Yes exactly. I don`t know how radio work exactly but say we have two molecules 200 meters next to each other, one excited one in ground state. Energy difference between state is proportional to say 1000 m. The excited molecule will deexcite and emit a photon in direction of ground state molecule. The ground state molecule will begin to detect changes in E field WHILE the excited molecule is still goes through deexcitation (ie. is emitting photon). After and only after the ground state molecule detects full period of E changing (ie. sees full photon) will it be excited to higher state.
This has to happen like this for various reasons but to be honest the exact dynamics of excitation and deexcitation and creation of light aren`t really clear to me too.

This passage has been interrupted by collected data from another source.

@[simp] theorem State.output_setEngine (s : State) (e : EngineId) (x : EngineRec) (b : OutputId) :
    (s.setEngine e x).output b = s.output b := rfl

@[simp] theorem State.input_setEngine (s : State) (e : EngineId) (x : EngineRec) (k : RefInput) :
    (s.setEngine e x).input k = s.input k := by cases k <;> rfl

@[simp] theorem State.quota_setEngine (s : State) (e : EngineId) (x : EngineRec) (c : ClientId) :
    (s.setEngine e x).quota c = s.quota c := rfl

/-! ### setOutput -/

@[simp] theorem State.setOutput_rstnLow (s : State) (o : OutputId) (x : OutputRec) :
    (s.setOutput o x).rstnLow = s.rstnLow := rfl

@[simp] theorem State.setOutput_ready (s : State) (o : OutputId) (x : OutputRec) :
    (s.setOutput o x).ready = s.ready := rfl

@[simp] theorem State.setOutput_supselPort (s : State) (o : OutputId) (x : OutputRec) :
    (s.setOutput o x).supselPort = s.supselPort := rfl

@[simp] theorem State.setOutput_supervisor (s : State) (o : OutputId) (x : OutputRec) :
    (s.setOutput o x).supervisor = s.supervisor := rfl

@[simp] theorem State.setOutput_lastServed (s : State) (o : OutputId) (x : OutputRec) :
    (s.setOutput o x).lastServed = s.lastServed := rfl

@[simp] theorem State.setOutput_deviceNotices (s : State) (o : OutputId) (x : OutputRec) :
    (s.setOutput o x).deviceNotices = s.deviceNotices := rfl

@[simp] theorem State.setOutput_quotas (s : State) (o : OutputId) (x : OutputRec) :
    (s.setOutput o x).quotas = s.quotas := rfl

@[simp] theorem State.setOutput_selection (s : State) (o : OutputId) (x : OutputRec) :
    (s.setOutput o x).selection = s.selection := rfl

@[simp] theorem State.setOutput_params (s : State) (o : OutputId) (x : OutputRec) :
    (s.setOutput o x).params = s.params := rfl

@[simp] theorem State.setOutput_touched (s : State) (o : OutputId) (x : OutputRec) :
    (s.setOutput o x).touched = s.touched := rfl

@[simp] theorem State.setOutput_freeCount (s : State) (o : OutputId) (x : OutputRec) :
    (s.setOutput o x).freeCount = s.freeCount := rfl

@[simp] theorem State.setOutput_pending (s : State) (o : OutputId) (x : OutputRec) :
    (s.setOutput o x).pending = s.pending := rfl

@[simp] theorem State.setOutput_slots (s : State) (o : OutputId) (x : OutputRec) :
    (s.setOutput o x).slots = s.slots := rfl

@[simp] theorem State.setOutput_engines (s : State) (o : OutputId) (x : OutputRec) :
    (s.setOutput o x).engines = s.engines := rfl

@[simp] theorem State.setOutput_portA (s : State) (o : OutputId) (x : OutputRec) :
    (s.setOutput o x).portA = s.portA := rfl

@[simp] theorem State.setOutput_portB (s : State) (o : OutputId) (x : OutputRec) :
    (s.setOutput o x).portB = s.portB := rfl

@[simp] theorem State.setOutput_refA (s : State) (o : OutputId) (x : OutputRec) :
    (s.setOutput o x).refA = s.refA := rfl

@[simp] theorem State.setOutput_refB (s : State) (o : OutputId) (x : OutputRec) :
    (s.setOutput o x).refB = s.refB := rfl

@[simp] theorem State.port_setOutput (s : State) (o : OutputId) (x : OutputRec) (q : Port) :
    (s.setOutput o x).port q = s.port q := by cases q <;> rfl

@[simp] theorem State.slot_setOutput (s : State) (o : OutputId) (x : OutputRec) (j : SlotId) :
    (s.setOutput o x).slot j = s.slot j := rfl

@[simp] theorem State.lease_setOutput (s : State) (o : OutputId) (x : OutputRec) (j : SlotId) :
    (s.setOutput o x).lease? j = s.lease? j := rfl

@[simp] theorem State.engine_setOutput (s : State) (o : OutputId) (x : OutputRec) (f : EngineId) :
    (s.setOutput o x).engine f = s.engine f := rfl

@[simp] theorem State.input_setOutput (s : State) (o : OutputId) (x : OutputRec) (k : RefInput) :
    (s.setOutput o x).input k = s.input k := by cases k <;> rfl

@[simp] theorem State.quota_setOutput (s : State) (o : OutputId) (x : OutputRec) (c : ClientId) :
    (s.setOutput o x).quota c = s.quota c := rfl

/-! ### setInput -/

@[simp] theorem State.setInput_rstnLow (s : State) (r : RefInput) (x : InputRec) :
    (s.setInput r x).rstnLow = s.rstnLow := by cases r <;> rfl

@[simp] theorem State.setInput_ready (s : State) (r : RefInput) (x : InputRec) :
    (s.setInput r x).ready = s.ready := by cases r <;> rfl

@[simp] theorem State.setInput_supselPort (s : State) (r : RefInput) (x : InputRec) :
    (s.setInput r x).supselPort = s.supselPort := by cases r <;> rfl

@[simp] theorem State.setInput_supervisor (s : State) (r : RefInput) (x : InputRec) :
    (s.setInput r x).supervisor = s.supervisor := by cases r <;> rfl

@[simp] theorem State.setInput_lastServed (s : State) (r : RefInput) (x : InputRec) :
    (s.setInput r x).lastServed = s.lastServed := by cases r <;> rfl

@[simp] theorem State.setInput_deviceNotices (s : State) (r : RefInput) (x : InputRec) :
    (s.setInput r x).deviceNotices = s.deviceNotices := by cases r <;> rfl

@[simp] theorem State.setInput_quotas (s : State) (r : RefInput) (x : InputRec) :
    (s.setInput r x).quotas = s.quotas := by cases r <;> rfl

@[simp] theorem State.setInput_selection (s : State) (r : RefInput) (x : InputRec) :
    (s.setInput r x).selection = s.selection := by cases r <;> rfl

@[simp] theorem State.setInput_params (s : State) (r : RefInput) (x : InputRec) :
    (s.setInput r x).params = s.params := by cases r <;> rfl

@[simp] theorem State.setInput_touched (s : State) (r : RefInput) (x : InputRec) :
    (s.setInput r x).touched = s.touched := by cases r <;> rfl

@[simp] theorem State.setInput_freeCount (s : State) (r : RefInput) (x : InputRec) :
    (s.setInput r x).freeCount = s.freeCount := by cases r <;> rfl

@[simp] theorem State.setInput_pending (s : State) (r : RefInput) (x : InputRec) :
    (s.setInput r x).pending = s.pending := by cases r <;> rfl

@[simp] theorem State.setInput_slots (s : State) (r : RefInput) (x : InputRec) :
    (s.setInput r x).slots = s.slots := by cases r <;> rfl

@[simp] theorem State.setInput_engines (s : State) (r : RefInput) (x : InputRec) :
    (s.setInput r x).engines = s.engines := by cases r <;> rfl

@[simp] theorem State.setInput_outputs (s : State) (r : RefInput) (x : InputRec) :
    (s.setInput r x).outputs = s.outputs := by cases r <;> rfl

@[simp] theorem State.setInput_portA (s : State) (r : RefInput) (x : InputRec) :
    (s.setInput r x).portA = s.portA := by cases r <;> rfl

@[simp] theorem State.setInput_portB (s : State) (r : RefInput) (x : InputRec) :
    (s.setInput r x).portB = s.portB := by cases r <;> rfl

@[simp] theorem State.port_setInput (s : State) (r : RefInput) (x : InputRec) (q : Port) :
    (s.setInput r x).port q = s.port q := by cases r <;> cases q <;> rfl

@[simp] theorem State.slot_setInput (s : State) (r : RefInput) (x : InputRec) (j : SlotId) :
    (s.setInput r x).slot j = s.slot j := by cases r <;> rfl

@[simp] theorem State.lease_setInput (s : State) (r : RefInput) (x : InputRec) (j : SlotId) :
    (s.setInput r x).lease? j = s.lease? j := by cases r <;> rfl

@[simp] theorem State.engine_setInput (s : State) (r : RefInput) (x : InputRec) (f : EngineId) :
    (s.setInput r x).engine f = s.engine f := by cases r <;> rfl

@[simp] theorem State.output_setInput (s : State) (r : RefInput) (x : InputRec) (b : OutputId) :
    (s.setInput r x).output b = s.output b := by cases r <;> rfl

@[simp] theorem State.quota_setInput (s : State) (r : RefInput) (x : InputRec) (c : ClientId) :
    (s.setInput r x).quota c = s.quota c := by cases r <;> rfl

/-! ### Reading what was written -/

theorem State.port_setPort (s : State) (p q : Port) (x : PortState) :
    (s.setPort p x).port q = if q = p then x else s.port q := by cases p <;> cases q <;> rfl

@[simp] theorem State.port_setPort_same (s : State) (p : Port) (x : PortState) :
    (s.setPort p x).port p = x := by cases p <;> rfl

@[simp] theorem State.port_setPort_other (s : State) (p : Port) (x : PortState) :
    (s.setPort p x).port p.other = s.port p.other := by cases p <;> rfl

theorem State.slot_setSlot (s : State) (i j : SlotId) (x : Slot) :
    (s.setSlot i x).slot j = if j = i then x else s.slot j := by
  by_cases h : j = i
  · subst h; simp [State.setSlot, State.slot]
  · have : i.1 ≠ j.1 := fun e => h (Fin.ext e.symm)
    simp [State.setSlot, State.slot, h, this]
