theorem State.oscillatorStable_of_high (h : s.rstnLow = false) : s.oscillatorStable = { s with ready := true } := by
  simp [State.oscillatorStable, h]

end pins

/-- Settles O32: each pin event writes what its rule names, and its marks are empty before and after. -/
theorem pinsReset : Obligations.PinsReset := by
  intro s v ht
  refine ⟨congrArg Host.Outcome.next ?_, fun h => congrArg Host.Outcome.next ?_,
    fun h => congrArg Host.Outcome.next ?_, fun h => congrArg Host.Outcome.next ?_, rfl, rfl⟩
  · rw [event_of_unmarked ht, s.coldReset_eq]
    rfl
  · rw [event_of_unmarked ht, State.pinReset_of_high h, s.coldReset_eq]
    rfl
  · rw [event_of_unmarked ht, State.pinRelease_of_low v h, ← ht]
    rfl
  · rw [event_of_unmarked ht, State.oscillatorStable_of_high h, ← ht]

end Sys2Proof.Machine

/-! ## What a step does to the reference monitor

A step is taken apart once into what it may do to the inputs, the selection and the readiness: nothing, a reset, one
millisecond, a new record of one input, or a new configuration (R125, R126, R134, R169). -/

namespace Sys2Proof.Machine

/-! ### The monitor -/

/-- The inputs and the selection of `t` are those of `s`, and a READY part stays READY. -/
structure SameMonitor (s t : State) : Prop where
  ready : s.ready = true → t.ready = true
  refA : t.refA = s.refA
  refB : t.refB = s.refB
  selection : t.selection = s.selection

namespace SameMonitor

variable {s t u : State}

theorem refl (s : State) : SameMonitor s s := ⟨id, rfl, rfl, rfl⟩

theorem trans (h : SameMonitor s t) (k : SameMonitor t u) : SameMonitor s u :=
  ⟨k.ready ∘ h.ready, k.refA.trans h.refA, k.refB.trans h.refB, k.selection.trans h.selection⟩

theorem of_work (h : LeaseWork s t) : SameMonitor s t := ⟨h.ready.trans, h.refA, h.refB, h.selection⟩

theorem input (h : SameMonitor s t) (r : RefInput) : t.input r = s.input r := by
  cases r with
  | refA => exact h.refA
  | refB => exact h.refB

theorem setPort (p : Port) (x : PortState) (h : SameMonitor s t) : SameMonitor s (t.setPort p x) :=
  h.trans ⟨by simp, by simp, by simp, by simp⟩

theorem unmarked (xs : List SlotId) (h : SameMonitor s t) : SameMonitor s { t with touched := xs } :=
  h.trans ⟨id, rfl, rfl, rfl⟩

theorem deviceNotices (d : DeviceNotices) (h : SameMonitor s t) : SameMonitor s { t with deviceNotices := d } :=
  h.trans ⟨id, rfl, rfl, rfl⟩

/-- A loop that frees some of the RETIRED slots. -/
theorem freeSome (ok : State → SlotId → Bool) (h : SameMonitor s t) :
    SameMonitor s (forEach allSlots (fun i u => if ok u i then u.freeRetired i else u) t) := by
  refine forEach_keeps (P := SameMonitor s) _ (fun i u hu => ?_) allSlots h
  split
  · unfold State.freeRetired
    split
    · exact hu.trans (.of_work ((LeaseWork.refl u).setSlot i _))
    · exact hu
    · exact hu
  · exact hu

/-! ### Frames, notices and clients -/

section ports
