/-- The PTP ordinary clock (R313): masters heard; the one chosen; the Sync that waits for its Follow_Up, with its arrival (ps); t1 and t2 of the last Sync;
the Delay_Req sent, by sequence number and departure (ps); Delay_Reqs sent. -/
structure PtpSt where
  masters : List PtpMaster
  best : Option Nat
  wait : Option (Nat × Int)
  sync : Option (Int × Int)
  req : Option (Nat × Int)
  seq : Nat
  deriving DecidableEq, Repr

/-- The fabric (chapter 13). -/
structure FabSt where
  /-- Messages of the module's engines that wait to be sent. -/
  out : List Msg
  ports : Vector FabPort 8
  /-- Link-state database, this module's own LSA left out; time of the last own flood (`up`). -/
  lsdb : List Lsa
  floodAt : Nat
  /-- Identifier claimed under MODE 1 and since when (`up`). -/
  claim : Option (Nat × Nat)
  /-- Largest LASTINSTAR heard (R410), and the instar last recorded for each device (R291). -/
  lastInstar : Option Nat
  instarOf : List (Nat × Nat)
  /-- Next MSGID by class. -/
  msgid : Vector Nat 4
  /-- FCNT under the current key of slot 1; slot 0 is in FAB.FCNT. Next and previous KEYIDs of both slots. -/
  fcnt1 : Nat
  nextKey : Vector (Option Nat) 2
  prevKey : Vector (Option Nat) 2
  /-- The keys of both slots, 32 bytes each: current, next and previous of slot 0, then of slot 1 (R305, R307). -/
  keyVals : Vector (List Nat) 6
  wins : List FcntWin
  reasm : List Reasm
  fwd : List FwdFrame
  prog : List TxProg
  reqs : List MgmtReq
  /-- Handles given out. -/
  handles : Nat
  eth : Vector EthPort 8
  ptp : PtpSt
  /-- Last frame sent by each port. -/
  tx : List (Nat × Frame)
  deriving DecidableEq, Repr

/-- A request admitted to a DRAM channel: class of Table MEM-2, physical address, admission (`up`), and whether it writes. -/
structure MemReq where
  cls : Nat
  addr : Nat
  since : Nat
  write : Bool
  deriving DecidableEq, Repr

/-- A DRAM channel (R316, R319, R320): admitted requests oldest first, open row by bank, a refresh due, fill summed over time in entry-ps,
time of the last change (`up`), bytes moved in the present millisecond, and the pattern each bank's training row holds, as MEM.TRN.PAT and MEM.TRN.SEED
of the training that last wrote it; none before the first. -/
structure MemChan where
  reqs : List MemReq
  rows : List (Nat × Nat)
  refresh : Bool
  sum : Nat
  changed : Nat
  bytes : Nat
  rowPat : Vector (Option (Nat × Nat)) 16
  deriving DecidableEq, Repr

/-- A training (R322): channels still to train, the current one first, mode, result words so far, channels named, TAG of the
DRAMTRAIN to answer, whether it belongs to a rate change, and whether its channels serve nothing before they are trained (R327). -/
structure Training where
  chans : List Nat
  mode : Nat
  res : List Nat
  named : List Nat
  tag : Option Nat
  forRate : Bool
  hold : Bool
  deriving DecidableEq, Repr

/-- A gather of the training helper (R321): CH, STEP, FIRST, LAST, bursts at each setting, and MEM.TRN.PAT and MEM.TRN.SEED. -/
structure Gather where
  ch : Nat
  step : Nat
  first : Nat
  last : Nat
  bursts : Nat
  pat : Nat
  seed : Nat
  deriving DecidableEq, Repr

/-- A rate change requested or running (R324): SEL, TAG, whether it has started, and the commit point of its own that it awaits (fabric time). -/
structure RateChange where
  sel : Nat
  tag : Nat
  started : Bool
  point : Option Nat
  deriving DecidableEq, Repr

/-- The DRAM controller (chapter 14). -/
structure MemSt where
  chans : Vector MemChan 4
  /-- Throttled classes, since when (`up`), and whether the 1 s alarm has been raised. -/
  throttled : List (Nat × Nat × Bool)
  tickAt : Nat
  gather : Option Gather
  train : Option Training
  /-- A training discarded by a rate change, to be restarted; and trainings that wait for the one in progress. -/
  redo : Option Training
  later : List Training
  rate : Option RateChange
  /-- Channels whose staged delays apply at their next refresh; delays in force that differ from the factory's, by n x 64 + b. -/
  apply : List Nat
  dly : List (Nat × Word)
  /-- Start of the scrub pass (`up`), and whether it has been found late. -/
  scrubAt : Nat
  scrubLate : Bool
  /-- Addresses of words that hold a single-bit error (R317). -/
  single : List Nat
  deriving DecidableEq, Repr

/-- The work of a compression lane (R328): source, entry count, entry, record words, EVB part, decompression, and since when it waits
for a chain buffer (`up`). -/
structure LaneJob where
  src : Nat
  idx : Nat
  entry : Entry
  words : List Nat
  zip : Option ZipPart
  inflate : Bool
  wait : Option Nat
  deriving DecidableEq, Repr
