-- ==== Sys2Proof/Machine/Publish.lean ====
section
/-! DEFINITION. Queues, records, alarms, the log and the console: the shared operations by which every engine
publishes. -/

namespace Sys2Proof.Machine

open Csr

/-! Queues (R24 to R29). -/

/-- FULLPOL in force: 0 stall up to WAIT, 1 drop at once, 2 stall without limit; Q120 stalls without limit (R29). -/
def State.qPol (s : State) (n : Nat) : Nat :=
  if n = 120 then 2 else match s.f (QUE_CFG n) 29 28 with | 1 => 1 | 2 => 2 | _ => 0

/-- Address of the entry with count `i`. -/
def State.qSlot (s : State) (n i : Nat) : Nat := s.qBase n + 32 * (i % s.qDepth n)

/-- The four words of an entry, DONE set. -/
def Entry.words (e : Entry) : List Nat :=
  [2 ^ 63 + (e.top % 128) * 2 ^ 56 + (e.status % 256) * 2 ^ 48 + (e.type % 256) * 2 ^ 40 + e.addr % 2 ^ 40,
   (e.length % 2 ^ 32) * 2 ^ 32 + e.qseq % 2 ^ 32, e.stamp, e.tag]

/-- The entry that four words spell. -/
def Entry.ofWords (w0 w1 w2 w3 : Nat) : Entry :=
  { status := nfld w0 55 48, type := nfld w0 47 40, addr := nfld w0 39 0, length := nfld w1 63 32, qseq := nfld w1 31 0,
    stamp := w2, tag := w3, top := nfld w0 62 56 }

/-- The entry with count `i` as it stands in the ring. -/
def State.qEntry (s : State) (n i : Nat) : Entry :=
  let a := s.qSlot n i
  Entry.ofWords (s.word64 a) (s.word64 (a + 8)) (s.word64 (a + 16)) (s.word64 (a + 24))

/-- DONE of the oldest entry reads 1. -/
def State.qDone (s : State) (n : Nat) : Bool := (s.word64 (s.qSlot n (s.qHead n))).testBit 63

/-- The requests of a DRAM channel are held: MEM is on the SAFE clock, a rate changes, or the channel is to be trained before it serves (R324, R327,
Table CLK-2). -/
def State.memHeldAt (s : State) (n : Nat) : Bool :=
  s.onSafe 8 || (match s.dram.rate with | some r => r.started | none => false)
    || (s.dram.train.toList ++ s.dram.later).any (fun (t : Training) => t.hold && t.chans.contains n)

/-- Those of some channel are: every transfer of more than a row's share waits, since addresses interleave (R316). -/
def State.memHeld (s : State) : Bool := (List.range 4).any s.memHeldAt

/-- A queue that lies in DRAM while requests are held gives and takes nothing. -/
def State.qHeld (s : State) (n : Nat) : Bool := s.memHeld && inDram (s.qBase n) 1

/-- A queue holds a published entry. -/
def State.qReady (s : State) (n : Nat) : Bool := s.qEn n && decide (0 < s.qFill n) && s.qDone n && !s.qHeld n

/-- The rank of a producer among those that publish into one queue in one MEM cycle: its island, those of SLOW in the order HKC, FLS, FLT, CNT and
the service SPI port (R29). -/
def prodRank (island q : Nat) : Nat :=
  if island = 11 then (match q with | 76 => 11 | 77 => 12 | 79 => 14 | 125 => 15 | _ => 13) else island

/-- The count `i` before another. -/
def countBack (t i : Nat) : Nat := (t + 2 ^ 32 - i) % 2 ^ 32

/-- How many of the last entries of a queue were published in this MEM cycle by producers of a higher rank and still wait (R29). -/
def State.behind (s : State) (n rank : Nat) : Nat :=
  let late (i : Nat) : Bool :=
    let c := countBack (s.qTail n) (i + 1)
    s.que.recent.any (fun (x : Nat × Nat × Nat × Nat) => x.1 == n && x.2.1 == c && decide (rank < x.2.2.1) && s.sameCycle 8 x.2.2.2 s.up)
    && decide (i < s.qFill n) && (s.word64 (s.qSlot n c)).testBit 63
  ((List.range s.que.recent.length).takeWhile late).length

/-- The last `k` entries of a queue move one place on, with their QSEQ. -/
def State.moveOn (s : State) (n k : Nat) : State :=
  let t := s.qTail n
  (List.range k).foldl (fun st i =>
    let e : Entry := { st.qEntry n (countBack t (i + 1)) with qseq := countBack t i }
    st.putWords (st.qSlot n (countBack t i)) e.words) s

/-- An entry is published: QSEQ and STAMP are filled, STAMP by the follower of MEM, which orders publications (R16, R29); the words are
written with DONE, TAIL advances (R25, R26). It goes before those that producers of a higher rank have published in the same MEM cycle. -/
def State.enqueue (s : State) (n : Nat) (e : Entry) (rank : Nat := 1) : State :=
  let k := s.behind n rank
  let p := countBack (s.qTail n) k
  let e' := { e with qseq := p, stamp := s.stampAt 8 }
  let s1 := (s.moveOn n k).putWords (s.qSlot n p) e'.words
  let moved (c : Nat) : Nat := if countBack c p < k then (c + 1) % 2 ^ 32 else if countBack c p = k then p else c
  let pieces := if k = 0 then s1.que.pieces else s1.que.pieces.map (fun x => if x.q = n then { x with qseq := moved x.qseq } else x)
  let recent := s1.que.recent.filter (fun (x : Nat × Nat × Nat × Nat) => s.sameCycle 8 x.2.2.2 s.up)
  let recent := (n, p, rank, s.up) :: recent.map (fun (x : Nat × Nat × Nat × Nat) => if x.1 = n then (x.1, moved x.2.1, x.2.2) else x)
  let s2 : State := { s1 with que := { s1.que with pieces := pieces, recent := recent } }
  (s2.incMod (QUE_TAIL n)).bump (0x20 + n) 1

/-- Has HEAD of the queue passed the entry with count `i`? -/
def State.qPassed (s : State) (n i : Nat) : Bool :=
  decide ((s.qHead n + 2 ^ 32 - (i + 1)) % 2 ^ 32 < 2 ^ 31)

/-! Record regions: rings whose space is freed when HEAD passes the entry of the record. -/

/-- The pieces of a region still held. -/
def State.held (s : State) (key : Nat) : List Piece :=
  s.que.pieces.filter (fun p => p.key == key && !s.qPassed p.q p.qseq)

/-- Bytes of a region still held. -/
def State.heldBytes (s : State) (key : Nat) : Nat := (s.held key).foldl (fun n p => n + (p.hi - p.lo)) 0

/-- The offset at which a piece of `n` bytes is placed in a region of `size` bytes: in one piece, at the write pointer
or, where it does not fit before the end, at the base; none where that space is not free. -/
def State.place (s : State) (key size n : Nat) : Option Nat :=
  let w := (spGet s.que.wr key).getD 0
  let o := if w + n ≤ size then w else 0
  if n ≤ size ∧ 0 < n ∧ (s.held key).all (fun p => decide (p.hi ≤ o) || decide (o + n ≤ p.lo)) then some o else none

/-- The same for an entry that is written at once but published after those that wait for the queue. -/
def State.claimWait (s : State) (key o n q : Nat) : State :=
  let k := ((s.que.stalled ++ s.que.cross).filter (fun x => x.q == q)).length
  { s with que := { s.que with
      pieces := s.held key ++ s.que.pieces.filter (fun p => p.key != key) ++ [{ key := key, lo := o, hi := o + n, q := q, qseq := (s.qTail q + k) % 2 ^ 32 }],
      wr := spPut s.que.wr key (some (o + n)) } }

/-- The region bookkeeping after a piece is placed for the next entry of queue `q`. -/
def State.claim (s : State) (key o n q : Nat) : State :=
  { s with que := { s.que with
      pieces := s.held key ++ s.que.pieces.filter (fun p => p.key != key) ++ [{ key := key, lo := o, hi := o + n, q := q, qseq := s.qTail q }],
      wr := spPut s.que.wr key (some (o + n)) } }

/-! Messages and roles. -/

/-- A message to another device, or to this one, is handed to FAB (R246). -/
def State.send (s : State) (dst cls kind : Nat) (ws : List Nat) : State :=
  { s with fab := { s.fab with out := s.fab.out ++ [{ dst := dst, cls := cls, kind := kind, words := ws }] } }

This is exactly the problem with photons and their formal definition. Every photon by nature has to have some distribution of probability of measuring it`s energy. Therefore that "spread" in energy leads to spread in frequency which leads to spread in wavelenght which leads to probability distribution of finding photon in time.
The precisely monochromatic photons are just components of planewave basis of Hilbert space from which real states of light are composed.
I agree with jonG.. you cannot see how photons look like.. here are the reasons:
*Suppose if you want to see how a train looks like, either you can go along the length of a train, or you can stand and let the train move across in front of you.. you could see how a train looks like, all along its length..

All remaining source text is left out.